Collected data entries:
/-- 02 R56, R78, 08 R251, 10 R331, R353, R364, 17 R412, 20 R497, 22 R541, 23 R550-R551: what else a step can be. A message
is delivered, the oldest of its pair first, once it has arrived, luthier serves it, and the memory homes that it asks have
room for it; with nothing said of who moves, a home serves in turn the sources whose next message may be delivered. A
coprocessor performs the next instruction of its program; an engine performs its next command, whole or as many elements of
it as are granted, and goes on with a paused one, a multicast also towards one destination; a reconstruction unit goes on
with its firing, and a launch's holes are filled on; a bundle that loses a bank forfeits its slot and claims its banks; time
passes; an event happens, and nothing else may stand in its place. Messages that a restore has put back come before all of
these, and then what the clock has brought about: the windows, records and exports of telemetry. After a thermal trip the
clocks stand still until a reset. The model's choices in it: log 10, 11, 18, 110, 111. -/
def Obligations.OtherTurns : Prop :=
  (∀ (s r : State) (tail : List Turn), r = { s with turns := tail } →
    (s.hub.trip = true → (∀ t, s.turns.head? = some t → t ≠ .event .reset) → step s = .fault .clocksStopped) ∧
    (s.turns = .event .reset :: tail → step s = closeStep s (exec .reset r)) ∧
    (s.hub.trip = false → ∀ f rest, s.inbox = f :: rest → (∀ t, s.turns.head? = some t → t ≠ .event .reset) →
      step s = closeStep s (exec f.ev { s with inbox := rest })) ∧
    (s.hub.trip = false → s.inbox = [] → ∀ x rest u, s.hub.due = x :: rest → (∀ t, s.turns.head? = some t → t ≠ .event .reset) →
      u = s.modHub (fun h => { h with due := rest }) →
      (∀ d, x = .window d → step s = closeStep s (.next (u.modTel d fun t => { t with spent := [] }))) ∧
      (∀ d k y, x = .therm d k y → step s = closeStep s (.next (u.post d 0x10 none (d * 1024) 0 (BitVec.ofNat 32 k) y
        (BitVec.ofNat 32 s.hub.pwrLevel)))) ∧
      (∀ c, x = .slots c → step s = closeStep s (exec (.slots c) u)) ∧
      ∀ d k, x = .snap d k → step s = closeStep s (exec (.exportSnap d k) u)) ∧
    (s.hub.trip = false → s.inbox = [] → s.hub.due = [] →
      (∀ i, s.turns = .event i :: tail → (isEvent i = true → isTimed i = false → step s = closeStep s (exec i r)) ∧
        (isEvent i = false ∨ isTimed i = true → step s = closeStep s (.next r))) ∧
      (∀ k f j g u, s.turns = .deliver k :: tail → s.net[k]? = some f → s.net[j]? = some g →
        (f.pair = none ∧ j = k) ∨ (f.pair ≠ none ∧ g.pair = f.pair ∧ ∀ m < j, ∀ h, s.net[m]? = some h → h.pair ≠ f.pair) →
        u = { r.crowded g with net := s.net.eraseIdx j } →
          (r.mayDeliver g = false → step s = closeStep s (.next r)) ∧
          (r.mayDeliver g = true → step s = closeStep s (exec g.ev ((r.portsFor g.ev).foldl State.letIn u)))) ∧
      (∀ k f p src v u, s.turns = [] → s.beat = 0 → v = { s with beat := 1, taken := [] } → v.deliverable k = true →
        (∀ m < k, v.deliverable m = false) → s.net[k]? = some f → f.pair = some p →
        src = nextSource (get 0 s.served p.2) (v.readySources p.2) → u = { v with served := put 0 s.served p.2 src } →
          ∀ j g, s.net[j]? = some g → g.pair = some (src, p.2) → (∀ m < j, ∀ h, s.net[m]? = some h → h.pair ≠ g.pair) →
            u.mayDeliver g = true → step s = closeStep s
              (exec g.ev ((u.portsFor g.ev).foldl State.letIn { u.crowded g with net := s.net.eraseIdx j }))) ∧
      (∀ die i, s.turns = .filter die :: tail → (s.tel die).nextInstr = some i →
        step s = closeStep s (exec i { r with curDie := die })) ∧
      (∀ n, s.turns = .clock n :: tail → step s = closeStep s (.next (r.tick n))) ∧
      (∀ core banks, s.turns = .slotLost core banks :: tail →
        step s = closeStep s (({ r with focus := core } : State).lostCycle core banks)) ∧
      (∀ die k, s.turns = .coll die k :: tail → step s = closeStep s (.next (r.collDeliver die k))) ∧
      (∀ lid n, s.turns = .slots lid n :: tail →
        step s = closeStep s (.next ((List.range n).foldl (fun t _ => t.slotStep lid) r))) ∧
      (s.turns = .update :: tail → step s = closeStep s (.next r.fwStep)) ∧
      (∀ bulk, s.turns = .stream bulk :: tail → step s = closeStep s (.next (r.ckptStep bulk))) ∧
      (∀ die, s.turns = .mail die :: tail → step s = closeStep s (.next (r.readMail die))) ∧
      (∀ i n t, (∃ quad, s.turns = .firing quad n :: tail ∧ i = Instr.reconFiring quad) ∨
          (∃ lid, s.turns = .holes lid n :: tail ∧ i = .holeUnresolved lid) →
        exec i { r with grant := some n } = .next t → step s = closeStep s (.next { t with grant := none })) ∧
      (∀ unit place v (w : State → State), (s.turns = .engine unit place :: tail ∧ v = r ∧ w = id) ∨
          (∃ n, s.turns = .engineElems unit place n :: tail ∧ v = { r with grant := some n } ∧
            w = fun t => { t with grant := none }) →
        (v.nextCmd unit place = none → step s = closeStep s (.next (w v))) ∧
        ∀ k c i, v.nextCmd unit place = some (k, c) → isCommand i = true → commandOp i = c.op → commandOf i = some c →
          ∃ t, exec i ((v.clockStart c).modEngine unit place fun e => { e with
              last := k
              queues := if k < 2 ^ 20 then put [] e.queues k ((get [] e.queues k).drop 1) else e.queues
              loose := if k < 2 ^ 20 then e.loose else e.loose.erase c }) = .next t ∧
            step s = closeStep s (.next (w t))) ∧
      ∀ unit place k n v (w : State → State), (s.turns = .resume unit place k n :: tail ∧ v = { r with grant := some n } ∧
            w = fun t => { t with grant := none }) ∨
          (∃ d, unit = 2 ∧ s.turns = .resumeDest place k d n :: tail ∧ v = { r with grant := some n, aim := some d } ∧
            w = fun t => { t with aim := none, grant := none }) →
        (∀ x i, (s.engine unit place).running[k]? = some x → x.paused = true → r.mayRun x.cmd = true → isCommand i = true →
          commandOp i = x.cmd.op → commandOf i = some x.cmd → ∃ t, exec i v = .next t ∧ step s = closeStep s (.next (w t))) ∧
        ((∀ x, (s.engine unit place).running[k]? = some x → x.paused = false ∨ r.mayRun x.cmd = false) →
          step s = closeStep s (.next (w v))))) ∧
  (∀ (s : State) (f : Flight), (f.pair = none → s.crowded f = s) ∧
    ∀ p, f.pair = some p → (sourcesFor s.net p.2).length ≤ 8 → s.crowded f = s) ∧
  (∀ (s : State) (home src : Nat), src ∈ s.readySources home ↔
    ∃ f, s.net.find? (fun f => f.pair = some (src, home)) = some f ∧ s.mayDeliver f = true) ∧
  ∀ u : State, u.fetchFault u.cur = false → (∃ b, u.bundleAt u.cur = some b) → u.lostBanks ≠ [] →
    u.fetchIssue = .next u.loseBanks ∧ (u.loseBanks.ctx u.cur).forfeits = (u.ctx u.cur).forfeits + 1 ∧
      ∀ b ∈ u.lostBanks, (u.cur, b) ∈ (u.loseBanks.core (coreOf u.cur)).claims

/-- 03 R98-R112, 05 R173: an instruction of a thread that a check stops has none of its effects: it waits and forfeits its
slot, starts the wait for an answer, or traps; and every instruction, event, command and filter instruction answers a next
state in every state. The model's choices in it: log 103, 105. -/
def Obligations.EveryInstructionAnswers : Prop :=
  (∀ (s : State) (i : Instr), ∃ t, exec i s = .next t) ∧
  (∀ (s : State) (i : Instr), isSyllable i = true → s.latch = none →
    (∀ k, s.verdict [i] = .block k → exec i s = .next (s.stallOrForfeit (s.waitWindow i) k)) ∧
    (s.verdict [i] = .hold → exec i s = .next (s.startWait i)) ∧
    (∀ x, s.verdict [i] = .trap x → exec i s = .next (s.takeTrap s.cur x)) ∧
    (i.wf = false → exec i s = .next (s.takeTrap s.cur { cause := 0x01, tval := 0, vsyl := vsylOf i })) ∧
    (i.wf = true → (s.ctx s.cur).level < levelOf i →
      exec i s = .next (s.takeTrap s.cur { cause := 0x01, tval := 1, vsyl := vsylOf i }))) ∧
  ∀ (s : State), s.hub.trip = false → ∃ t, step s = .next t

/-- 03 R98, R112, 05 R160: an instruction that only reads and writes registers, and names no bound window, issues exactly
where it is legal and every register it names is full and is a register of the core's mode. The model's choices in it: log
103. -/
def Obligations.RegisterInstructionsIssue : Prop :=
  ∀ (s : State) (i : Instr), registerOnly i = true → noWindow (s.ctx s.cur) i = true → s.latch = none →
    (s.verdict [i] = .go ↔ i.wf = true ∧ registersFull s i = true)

▶ [Assignment] Find the lines in the records that contain the word "latch", then copy every one of them.

▶ [Result]
  (∀ (s : State) (i : Instr), isSyllable i = true → s.latch = none →
  ∀ (s : State) (i : Instr), registerOnly i = true → noWindow (s.ctx s.cur) i = true → s.latch = none →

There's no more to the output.